*What to do*.
If a line in the listing carries the word "group", return a copy of that line.
^^^^^^^^
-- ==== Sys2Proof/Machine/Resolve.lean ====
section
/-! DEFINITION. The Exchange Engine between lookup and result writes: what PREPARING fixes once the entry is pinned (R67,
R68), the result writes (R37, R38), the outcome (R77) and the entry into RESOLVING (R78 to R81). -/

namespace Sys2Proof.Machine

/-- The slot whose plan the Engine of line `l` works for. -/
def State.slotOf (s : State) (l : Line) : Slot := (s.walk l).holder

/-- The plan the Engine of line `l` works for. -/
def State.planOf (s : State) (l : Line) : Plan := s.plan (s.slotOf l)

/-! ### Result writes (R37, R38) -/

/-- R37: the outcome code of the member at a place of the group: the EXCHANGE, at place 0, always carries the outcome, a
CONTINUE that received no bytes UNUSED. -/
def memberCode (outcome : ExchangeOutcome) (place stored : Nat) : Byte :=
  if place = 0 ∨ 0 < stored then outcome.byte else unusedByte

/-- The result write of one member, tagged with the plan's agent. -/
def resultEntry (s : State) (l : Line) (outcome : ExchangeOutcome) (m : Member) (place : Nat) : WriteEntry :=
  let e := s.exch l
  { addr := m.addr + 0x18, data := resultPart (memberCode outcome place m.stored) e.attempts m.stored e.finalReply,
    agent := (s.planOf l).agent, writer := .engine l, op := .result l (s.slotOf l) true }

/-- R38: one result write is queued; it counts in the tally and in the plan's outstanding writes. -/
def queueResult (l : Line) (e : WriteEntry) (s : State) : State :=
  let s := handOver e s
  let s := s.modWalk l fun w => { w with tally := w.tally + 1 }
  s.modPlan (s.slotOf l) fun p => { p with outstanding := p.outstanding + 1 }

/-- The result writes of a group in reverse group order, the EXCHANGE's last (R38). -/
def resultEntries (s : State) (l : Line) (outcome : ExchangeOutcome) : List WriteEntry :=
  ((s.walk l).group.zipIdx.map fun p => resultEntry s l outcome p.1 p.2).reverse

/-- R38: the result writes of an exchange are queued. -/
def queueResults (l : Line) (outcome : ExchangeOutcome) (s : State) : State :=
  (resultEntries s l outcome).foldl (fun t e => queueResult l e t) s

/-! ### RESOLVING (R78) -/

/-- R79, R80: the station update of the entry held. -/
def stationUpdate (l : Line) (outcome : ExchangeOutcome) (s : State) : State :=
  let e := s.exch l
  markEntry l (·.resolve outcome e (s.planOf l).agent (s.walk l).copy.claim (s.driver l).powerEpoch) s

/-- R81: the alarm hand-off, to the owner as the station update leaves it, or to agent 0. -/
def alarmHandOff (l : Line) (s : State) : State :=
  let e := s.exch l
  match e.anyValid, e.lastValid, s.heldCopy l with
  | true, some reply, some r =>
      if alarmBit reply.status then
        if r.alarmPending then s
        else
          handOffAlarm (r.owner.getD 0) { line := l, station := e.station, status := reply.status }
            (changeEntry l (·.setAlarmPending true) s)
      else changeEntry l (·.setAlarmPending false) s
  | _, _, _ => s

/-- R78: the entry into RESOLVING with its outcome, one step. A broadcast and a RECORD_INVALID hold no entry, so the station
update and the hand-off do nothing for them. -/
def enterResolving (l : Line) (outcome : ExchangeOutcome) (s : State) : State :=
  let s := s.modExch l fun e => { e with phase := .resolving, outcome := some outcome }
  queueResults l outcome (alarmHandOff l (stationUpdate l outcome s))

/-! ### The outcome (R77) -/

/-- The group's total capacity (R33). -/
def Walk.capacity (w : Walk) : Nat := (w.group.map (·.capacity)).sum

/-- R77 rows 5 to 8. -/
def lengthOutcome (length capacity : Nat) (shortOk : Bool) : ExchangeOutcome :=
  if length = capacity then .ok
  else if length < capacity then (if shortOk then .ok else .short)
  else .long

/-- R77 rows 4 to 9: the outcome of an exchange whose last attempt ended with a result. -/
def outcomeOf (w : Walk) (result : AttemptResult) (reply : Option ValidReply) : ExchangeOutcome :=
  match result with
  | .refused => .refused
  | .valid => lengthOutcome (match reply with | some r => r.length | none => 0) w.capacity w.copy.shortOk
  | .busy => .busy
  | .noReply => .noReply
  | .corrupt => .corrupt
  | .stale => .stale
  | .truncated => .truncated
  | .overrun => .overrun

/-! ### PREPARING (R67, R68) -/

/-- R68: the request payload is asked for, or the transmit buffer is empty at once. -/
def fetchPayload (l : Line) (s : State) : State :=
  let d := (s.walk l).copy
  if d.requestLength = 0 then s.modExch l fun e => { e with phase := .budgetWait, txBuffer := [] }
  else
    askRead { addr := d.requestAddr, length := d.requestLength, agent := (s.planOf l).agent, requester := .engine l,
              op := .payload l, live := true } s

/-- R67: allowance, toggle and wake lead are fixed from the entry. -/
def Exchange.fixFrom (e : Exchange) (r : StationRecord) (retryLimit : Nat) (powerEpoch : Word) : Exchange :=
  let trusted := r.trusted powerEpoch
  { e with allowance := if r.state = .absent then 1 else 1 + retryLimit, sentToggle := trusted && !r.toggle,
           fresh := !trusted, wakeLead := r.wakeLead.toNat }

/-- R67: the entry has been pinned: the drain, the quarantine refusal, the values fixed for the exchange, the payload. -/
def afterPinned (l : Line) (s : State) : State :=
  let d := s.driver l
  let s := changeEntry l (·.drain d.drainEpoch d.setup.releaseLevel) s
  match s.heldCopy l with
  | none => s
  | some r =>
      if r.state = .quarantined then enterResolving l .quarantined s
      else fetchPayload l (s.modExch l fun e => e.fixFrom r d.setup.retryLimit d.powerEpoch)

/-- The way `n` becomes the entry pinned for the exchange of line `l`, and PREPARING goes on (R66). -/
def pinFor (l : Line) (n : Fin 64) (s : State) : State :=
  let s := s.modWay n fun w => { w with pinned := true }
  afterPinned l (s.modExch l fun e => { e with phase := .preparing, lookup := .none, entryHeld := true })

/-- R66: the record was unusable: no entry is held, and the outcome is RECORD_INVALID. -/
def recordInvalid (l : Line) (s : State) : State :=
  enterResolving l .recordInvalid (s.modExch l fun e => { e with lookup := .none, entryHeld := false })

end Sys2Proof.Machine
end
^^^^^^^^
*Solution for this exercise*.
/-- R37: the outcome code of the member at a place of the group: the EXCHANGE, at place 0, always carries the outcome, a
/-- The result writes of a group in reverse group order, the EXCHANGE's last (R38). -/
  ((s.walk l).group.zipIdx.map fun p => resultEntry s l outcome p.1 p.2).reverse
/-- The group's total capacity (R33). -/
def Walk.capacity (w : Walk) : Nat := (w.group.map (·.capacity)).sum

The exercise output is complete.